Due to his health problems, I removed him from my breeding program. That's not what I'm having second thoughts on. I was all set to rehome him to a pet home, but his breeder blocked me and insisted that he be returned to her. We had a tousle about that and I finally just threw up my hands and said OK. It isn't ideal; she's only one person and the dogs don't have a 'family' atmosphere. My boy is used to being part of a family. I don't think he'll have a problem making the transition, but the home I had picked out had 400 acres, kids, other dogs, horses etc. 

Anyway, the closer the date comes to the 'hand over' the more I'm having all these crazy thoughts of just keeping him as a pet as I'm rather attached. I need to have folks either talk some sense into me or... well, not. I already have two pet dogs that I can't breed/show (one isn't even a GSD) and right now I have five total. I don't have acreage or anything, or kennels. They all live in my home and are housedogs. I am financially able to care for five dogs (barely), and the longer I have five the easier it feels for me to adjust to the extra. I thought four residents was my limit, but my boy gets along really well with everybody so he's 'invisible' in the sense that I never have to worry about him.

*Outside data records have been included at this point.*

/-- R31 to R36: validation goes through the items in R31's order: GENERAL's entry, and for each required stage the
entries of its tables, STEPS and BANDS up to their counts (entry 0 in any case). It passes exactly the contents of which
each item lies within the ranges of Tables 2-6 and 2-8 to 2-11, and otherwise names the first item that does not. The
same tables: each field is read from its word, or from its bytes of its word. R30: the step count is the number of STEPS
entries before the first of duration 0, the band count that of BANDS entries before the first of order 0, and the bands
of a READY bank are the entries up to its band count (R35). (An entry outside its table, in contents of no bank's
shape, reads as words of 0: entry 16.) -/
def Obligations.ValidContentsLieWithinTheirRanges : Prop :=
  (∀ c : Contents,
    let word : Table → Nat → Nat → Nat := fun t i j => (((c.table t).getD i []).getD j 0).toNat
    let signed : Table → Nat → Nat → Int := fun t i j => (((c.table t).getD i []).getD j 0).toInt
    (∀ t : Stage, let n : Nat := match t with
        | .runin => 0
        | .noise => 1
        | .leak => 2
      (c.requires t = true ↔ word .general 0 0 / 2 ^ n % 2 = 1) ∧ c.retryLimit t = word .general 0 (1 + n) ∧
      c.stageLimitMs t = 1000 * word .general 0 (5 + n)) ∧
    c.claimCode = word .general 0 4 % 256 ∧ c.persistence = word .general 0 4 / 256 % 256 ∧
    c.invalidLimit = word .general 0 4 / 65536 % 256 ∧
    (∀ i : Nat, c.step (i + 1) =
      { direction := word .steps i 0, speed := word .steps i 1, tolerance := word .steps i 2,
        torque := signed .steps i 3, lower := signed .steps i 4, upper := signed .steps i 5,
        oilMax := word .steps i 6, bearingMax := word .steps i 7, durationS := word .steps i 8 % 65536,
        settleMs := word .steps i 8 / 65536, warm := word .steps i 9 }) ∧
    c.noiseFields =
      { speed := word .noise 0 0, lmin := word .noise 0 1, lmax := word .noise 0 2, settle := word .noise 0 3,
        driveTarget := word .noise 0 4, flankSettle := word .noise 0 5, coastTarget := word .noise 0 6,
        rejectLimit := word .noise 0 7, driveLimit := word .noise 0 8, coastLimit := word .noise 0 9 } ∧
    (∀ i : Nat, bandFieldsOf (c.entry .bands i) =
      { order := word .bands i 0, driveLimit := word .bands i 1, coastLimit := word .bands i 2 }) ∧
    c.leakFields =
      { target := word .leak 0 0, tolerance := word .leak 0 1, fillMs := word .leak 0 2, settleMs := word .leak 0 3,
        dropMax := word .leak 0 4, measureMs := word .leak 0 5, volume := word .leak 0 6, leakLimit := word .leak 0 7,
        margin := word .leak 0 8 } ∧
    (c.countSteps ≤ (c.table .steps).length ∧ (∀ i : Nat, i < c.countSteps → word .steps i 8 % 65536 ≠ 0) ∧
      (c.countSteps < (c.table .steps).length → word .steps c.countSteps 8 % 65536 = 0)) ∧
    (c.countBands ≤ (c.table .bands).length ∧ (∀ i : Nat, i < c.countBands → word .bands i 0 ≠ 0) ∧
      (c.countBands < (c.table .bands).length → word .bands c.countBands 0 = 0)) ∧
    ∀ (k : Bank) (steps bands : Nat), k.contents = c → k.state = .ready steps bands →
      bands ≤ (c.table .bands).length →
      k.bands = (List.range bands).map fun i => bandFieldsOf (c.entry .bands i)) ∧
  ∀ c : Contents,
    let general : Prop :=
      ((c.table .general).getD 0 []).getD 0 0 ≤ 7 ∧ c.claimCode ≤ 7 ∧
      ((c.table .general).getD 0 []).getD 4 0 < 0x1000000 ∧
      (∀ t : Stage, c.requires t = true → 1 ≤ c.retryLimit t ∧ c.retryLimit t ≤ 3 ∧
        1000 ≤ c.stageLimitMs t ∧ c.stageLimitMs t ≤ 3600000) ∧
      (c.requires .noise = true → c.requires .runin = true) ∧
      (c.requires .runin = true → 1 ≤ c.persistence ∧ c.persistence ≤ 15 ∧ 1 ≤ c.invalidLimit ∧ c.invalidLimit ≤ 15)
    let step : Nat → Prop := fun i =>
      let f := c.step (i + 1)
      f.direction ≤ 1 ∧ f.speed ≤ 3000 ∧ f.tolerance ≤ 3000 ∧ -30000 ≤ f.lower ∧ f.lower ≤ f.torque ∧
      f.torque ≤ f.upper ∧ f.upper ≤ 30000 ∧ 1 ≤ f.oilMax ∧ f.oilMax ≤ 2000 ∧ 1 ≤ f.bearingMax ∧
      f.bearingMax ≤ 2000 ∧ 1 ≤ f.durationS ∧ f.durationS ≤ 3600 ∧ f.settleMs ≤ 30000 ∧
      f.settleMs < f.durationS * 1000 ∧ f.warm ≤ 2000 ∧ f.warm ≤ f.oilMax
    let noise : Prop :=
      let f := c.noiseFields
      1 ≤ f.speed ∧ f.speed ≤ 3000 ∧ 128 ≤ f.lmin ∧ f.lmin ≤ f.lmax ∧ f.lmax ≤ 4096 ∧ f.settle ≤ 255 ∧
      4 ≤ f.driveTarget ∧ f.driveTarget ≤ 1024 ∧ f.flankSettle ≤ 255 ∧ 4 ≤ f.coastTarget ∧ f.coastTarget ≤ 1024 ∧
      f.rejectLimit ≤ 1024 ∧ 1 ≤ f.driveLimit ∧ f.driveLimit ≤ 16777216 ∧ 1 ≤ f.coastLimit ∧ f.coastLimit ≤ 16777216
    let band : Nat → Prop := fun i =>
      let b := bandFieldsOf (c.entry .bands i)
      1 ≤ b.order ∧ b.order ≤ 63 ∧ b.driveLimit ≤ 16777216 ∧ b.coastLimit ≤ 16777216 ∧
      ∀ j : Nat, j < i → (bandFieldsOf (c.entry .bands j)).order ≠ b.order
    let leak : Prop :=
      let f := c.leakFields
      1 ≤ f.target ∧ f.tolerance ≤ 100000 ∧ f.tolerance ≤ f.target ∧ f.target + f.tolerance ≤ 1000000 ∧
      100 ≤ f.fillMs ∧ f.fillMs ≤ 600000 ∧ f.settleMs ≤ 600000 ∧ f.dropMax ≤ 1000000 ∧ 1000 ≤ f.measureMs ∧
      f.measureMs ≤ 600000 ∧ 1 ≤ f.volume ∧ f.volume ≤ 100000 ∧ f.leakLimit ≤ 9999999 ∧ f.margin ≤ 1000000 ∧
      f.tolerance < f.margin
    let good : Table × Nat → Prop := fun x => match x.1 with
      | .general => general
      | .steps => step x.2
      | .noise => noise
      | .bands => band x.2
      | .leak => leak
    let items : List (Table × Nat) := [(.general, 0)] ++
      (if c.requires .runin then (List.range (max 1 c.countSteps)).map fun i => (.steps, i) else []) ++
      (if c.requires .noise then (.noise, 0) :: (List.range (max 1 c.countBands)).map fun i => (.bands, i) else []) ++
      (if c.requires .leak then [(.leak, 0)] else [])
    (c.firstBad = none ↔ ∀ x ∈ items, good x) ∧
    ∀ (before after : List (Table × Nat)) (x : Table × Nat), items = before ++ x :: after →
      (∀ y ∈ before, good y) → ¬good x → c.firstBad = some x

This will be my first 'washed' dog, and I'm not used to it. I know the intelligent thing to do is to let him go and look to the future. I also know that the sentimental dog-lover in me is screaming "but he's your big fluffy mandog! How could you?!"

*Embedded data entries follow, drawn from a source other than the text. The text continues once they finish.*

/-! ### setGarbled -/

@[simp] theorem State.setGarbled_pending (p : PortId) : (s.setGarbled p).pending = s.pending := rfl
@[simp] theorem State.setGarbled_resetLow (p : PortId) : (s.setGarbled p).resetLow = s.resetLow := rfl
@[simp] theorem State.setGarbled_arbiter (p : PortId) : (s.setGarbled p).arbiter = s.arbiter := rfl
@[simp] theorem State.setGarbled_engine (p : PortId) : (s.setGarbled p).engine = s.engine := rfl
@[simp] theorem State.setGarbled_store (p : PortId) : (s.setGarbled p).store = s.store := rfl
@[simp] theorem State.setGarbled_chans (p : PortId) : (s.setGarbled p).chans = s.chans := rfl
@[simp] theorem State.setGarbled_monitors (p : PortId) : (s.setGarbled p).monitors = s.monitors := rfl
@[simp] theorem State.setGarbled_audio (p : PortId) : (s.setGarbled p).audio = s.audio := rfl
@[simp] theorem State.setGarbled_input (p : PortId) : (s.setGarbled p).input = s.input := rfl
@[simp] theorem State.setGarbled_noise (p : PortId) : (s.setGarbled p).noise = s.noise := rfl
@[simp] theorem State.setGarbled_leaks (p : PortId) : (s.setGarbled p).leaks = s.leaks := rfl
@[simp] theorem State.setGarbled_router (p : PortId) : (s.setGarbled p).router = s.router := rfl

/-! ### clearFlags -/

@[simp] theorem State.clearFlags_pending : (s.clearFlags).pending = s.pending := rfl
@[simp] theorem State.clearFlags_resetLow : (s.clearFlags).resetLow = s.resetLow := rfl
@[simp] theorem State.clearFlags_arbiter : (s.clearFlags).arbiter = s.arbiter := rfl
@[simp] theorem State.clearFlags_engine : (s.clearFlags).engine = s.engine := rfl
@[simp] theorem State.clearFlags_store : (s.clearFlags).store = s.store := rfl
@[simp] theorem State.clearFlags_chans : (s.clearFlags).chans = s.chans := rfl
@[simp] theorem State.clearFlags_monitors : (s.clearFlags).monitors = s.monitors := rfl
@[simp] theorem State.clearFlags_audio : (s.clearFlags).audio = s.audio := rfl
@[simp] theorem State.clearFlags_input : (s.clearFlags).input = s.input := rfl
@[simp] theorem State.clearFlags_noise : (s.clearFlags).noise = s.noise := rfl
@[simp] theorem State.clearFlags_leaks : (s.clearFlags).leaks = s.leaks := rfl
@[simp] theorem State.clearFlags_router : (s.clearFlags).router = s.router := rfl

/-! ### dropHeld -/

@[simp] theorem State.dropHeld_pending : (s.dropHeld).pending = s.pending := rfl
@[simp] theorem State.dropHeld_resetLow : (s.dropHeld).resetLow = s.resetLow := rfl
@[simp] theorem State.dropHeld_arbiter : (s.dropHeld).arbiter = s.arbiter := rfl
@[simp] theorem State.dropHeld_engine : (s.dropHeld).engine = s.engine := rfl
@[simp] theorem State.dropHeld_store : (s.dropHeld).store = s.store := rfl
@[simp] theorem State.dropHeld_chans : (s.dropHeld).chans = s.chans := rfl
@[simp] theorem State.dropHeld_monitors : (s.dropHeld).monitors = s.monitors := rfl
@[simp] theorem State.dropHeld_audio : (s.dropHeld).audio = s.audio := rfl
@[simp] theorem State.dropHeld_input : (s.dropHeld).input = s.input := rfl
@[simp] theorem State.dropHeld_noise : (s.dropHeld).noise = s.noise := rfl
@[simp] theorem State.dropHeld_leaks : (s.dropHeld).leaks = s.leaks := rfl
@[simp] theorem State.dropHeld_router : (s.dropHeld).router = s.router := rfl

/-! ### granting -/

@[simp] theorem State.granting_pending (p : PortId) : (s.granting p).pending = s.pending := rfl
@[simp] theorem State.granting_resetLow (p : PortId) : (s.granting p).resetLow = s.resetLow := rfl
@[simp] theorem State.granting_ports (p : PortId) : (s.granting p).ports = s.ports := rfl
@[simp] theorem State.granting_engine (p : PortId) : (s.granting p).engine = s.engine := rfl
@[simp] theorem State.granting_store (p : PortId) : (s.granting p).store = s.store := rfl
@[simp] theorem State.granting_chans (p : PortId) : (s.granting p).chans = s.chans := rfl
@[simp] theorem State.granting_monitors (p : PortId) : (s.granting p).monitors = s.monitors := rfl
@[simp] theorem State.granting_audio (p : PortId) : (s.granting p).audio = s.audio := rfl
@[simp] theorem State.granting_input (p : PortId) : (s.granting p).input = s.input := rfl
@[simp] theorem State.granting_noise (p : PortId) : (s.granting p).noise = s.noise := rfl
@[simp] theorem State.granting_leaks (p : PortId) : (s.granting p).leaks = s.leaks := rfl
@[simp] theorem State.granting_router (p : PortId) : (s.granting p).router = s.router := rfl

/-! ### popPosting -/

@[simp] theorem State.popPosting_pending : (s.popPosting).pending = s.pending := rfl
@[simp] theorem State.popPosting_resetLow : (s.popPosting).resetLow = s.resetLow := rfl
@[simp] theorem State.popPosting_ports : (s.popPosting).ports = s.ports := rfl
@[simp] theorem State.popPosting_engine : (s.popPosting).engine = s.engine := rfl
@[simp] theorem State.popPosting_store : (s.popPosting).store = s.store := rfl
@[simp] theorem State.popPosting_chans : (s.popPosting).chans = s.chans := rfl
@[simp] theorem State.popPosting_monitors : (s.popPosting).monitors = s.monitors := rfl
@[simp] theorem State.popPosting_audio : (s.popPosting).audio = s.audio := rfl
@[simp] theorem State.popPosting_input : (s.popPosting).input = s.input := rfl
@[simp] theorem State.popPosting_noise : (s.popPosting).noise = s.noise := rfl
@[simp] theorem State.popPosting_leaks : (s.popPosting).leaks = s.leaks := rfl
@[simp] theorem State.popPosting_router : (s.popPosting).router = s.router := rfl

/-! ### dropPosting -/

@[simp] theorem State.dropPosting_pending (c : ChannelId) : (s.dropPosting c).pending = s.pending := rfl
@[simp] theorem State.dropPosting_resetLow (c : ChannelId) : (s.dropPosting c).resetLow = s.resetLow := rfl
@[simp] theorem State.dropPosting_ports (c : ChannelId) : (s.dropPosting c).ports = s.ports := rfl
@[simp] theorem State.dropPosting_engine (c : ChannelId) : (s.dropPosting c).engine = s.engine := rfl
@[simp] theorem State.dropPosting_store (c : ChannelId) : (s.dropPosting c).store = s.store := rfl
@[simp] theorem State.dropPosting_chans (c : ChannelId) : (s.dropPosting c).chans = s.chans := rfl
@[simp] theorem State.dropPosting_monitors (c : ChannelId) : (s.dropPosting c).monitors = s.monitors := rfl
@[simp] theorem State.dropPosting_audio (c : ChannelId) : (s.dropPosting c).audio = s.audio := rfl
@[simp] theorem State.dropPosting_input (c : ChannelId) : (s.dropPosting c).input = s.input := rfl
@[simp] theorem State.dropPosting_noise (c : ChannelId) : (s.dropPosting c).noise = s.noise := rfl
@[simp] theorem State.dropPosting_leaks (c : ChannelId) : (s.dropPosting c).leaks = s.leaks := rfl
@[simp] theorem State.dropPosting_router (c : ChannelId) : (s.dropPosting c).router = s.router := rfl

/-! ### clearAnalyzer -/

@[simp] theorem State.clearAnalyzer_pending (c : ChannelId) : (s.clearAnalyzer c).pending = s.pending := by cases c <;> rfl
@[simp] theorem State.clearAnalyzer_resetLow (c : ChannelId) : (s.clearAnalyzer c).resetLow = s.resetLow := by cases c <;> rfl
@[simp] theorem State.clearAnalyzer_ports (c : ChannelId) : (s.clearAnalyzer c).ports = s.ports := by cases c <;> rfl
@[simp] theorem State.clearAnalyzer_arbiter (c : ChannelId) : (s.clearAnalyzer c).arbiter = s.arbiter := by cases c <;> rfl
@[simp] theorem State.clearAnalyzer_engine (c : ChannelId) : (s.clearAnalyzer c).engine = s.engine := by cases c <;> rfl
@[simp] theorem State.clearAnalyzer_store (c : ChannelId) : (s.clearAnalyzer c).store = s.store := by cases c <;> rfl
@[simp] theorem State.clearAnalyzer_chans (c : ChannelId) : (s.clearAnalyzer c).chans = s.chans := by cases c <;> rfl
@[simp] theorem State.clearAnalyzer_audio (c : ChannelId) : (s.clearAnalyzer c).audio = s.audio := by cases c <;> rfl
@[simp] theorem State.clearAnalyzer_router (c : ChannelId) : (s.clearAnalyzer c).router = s.router := by cases c <;> rfl

/-! ### restChannel -/

@[simp] theorem State.restChannel_pending (c : ChannelId) : (s.restChannel c).pending = s.pending := by cases c <;> rfl
@[simp] theorem State.restChannel_resetLow (c : ChannelId) : (s.restChannel c).resetLow = s.resetLow := by cases c <;> rfl
@[simp] theorem State.restChannel_ports (c : ChannelId) : (s.restChannel c).ports = s.ports := by cases c <;> rfl
@[simp] theorem State.restChannel_arbiter (c : ChannelId) : (s.restChannel c).arbiter = s.arbiter := by cases c <;> rfl
@[simp] theorem State.restChannel_engine (c : ChannelId) : (s.restChannel c).engine = s.engine := by cases c <;> rfl
@[simp] theorem State.restChannel_store (c : ChannelId) : (s.restChannel c).store = s.store := by cases c <;> rfl
@[simp] theorem State.restChannel_audio (c : ChannelId) : (s.restChannel c).audio = s.audio := by cases c <;> rfl
@[simp] theorem State.restChannel_router (c : ChannelId) : (s.restChannel c).router = s.router := by cases c <;> rfl

/-! ### post -/

@[simp] theorem State.post_pending (c : ChannelId) (b : Binding) (k : PostingKind) : (s.post c b k).pending = s.pending := by cases c <;> rfl
@[simp] theorem State.post_resetLow (c : ChannelId) (b : Binding) (k : PostingKind) : (s.post c b k).resetLow = s.resetLow := by cases c <;> rfl
@[simp] theorem State.post_ports (c : ChannelId) (b : Binding) (k : PostingKind) : (s.post c b k).ports = s.ports := by cases c <;> rfl
@[simp] theorem State.post_engine (c : ChannelId) (b : Binding) (k : PostingKind) : (s.post c b k).engine = s.engine := by cases c <;> rfl
@[simp] theorem State.post_store (c : ChannelId) (b : Binding) (k : PostingKind) : (s.post c b k).store = s.store := by cases c <;> rfl
@[simp] theorem State.post_audio (c : ChannelId) (b : Binding) (k : PostingKind) : (s.post c b k).audio = s.audio := by cases c <;> rfl
@[simp] theorem State.post_router (c : ChannelId) (b : Binding) (k : PostingKind) : (s.post c b k).router = s.router := by cases c <;> rfl

/-! ### Reading what was written -/

@[simp] theorem State.port_setPort (p q : PortId) (v : Port) :
    (s.setPort p v).port q = if p = q then v else s.port q := by
  by_cases h : p = q
  · subst h; simp [State.port, State.setPort]
  · simp [State.port, State.setPort, h, Fin.val_ne_of_ne]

So somebody talk sense to me. I know I won't use him, nor do I need a pair of testicles in my home with intact females.


----------



## MaggieRoseLee (Aug 17, 2001)

Neuter him and keep him.


----------



## Shade (Feb 20, 2012)

MaggieRoseLee said:


> Neuter him and keep him.


If you really want to keep him then I agree with MRL


----------



## pyratemom (Jan 10, 2011)

If the breeder won't let you let him go to a good home like you described - neuter him and keep him as a pet. You are already attached it sounds like and letting him go back to where he will have no "family" to have fun with and be loved seems sad.


----------



## FirstTimeGSD (Jul 31, 2012)

I had to give up a dog once that I had become attached to....never again. Sounds like you've outlined all the reasons to keep him (financially able, gets along with other dogs, does not interfere with your day to day life...). Keep him


----------



## FirstTimeGSD (Jul 31, 2012)

Out of curiosity...if the dog is a washout, why is the breeder so insistent on either you keeping it or the dog going back to them?


----------



## carmspack (Feb 2, 2011)

if you have a place like this " I don't think he'll have a problem making the transition, but the home I had picked out had 400 acres, kids, other dogs, horses etc. "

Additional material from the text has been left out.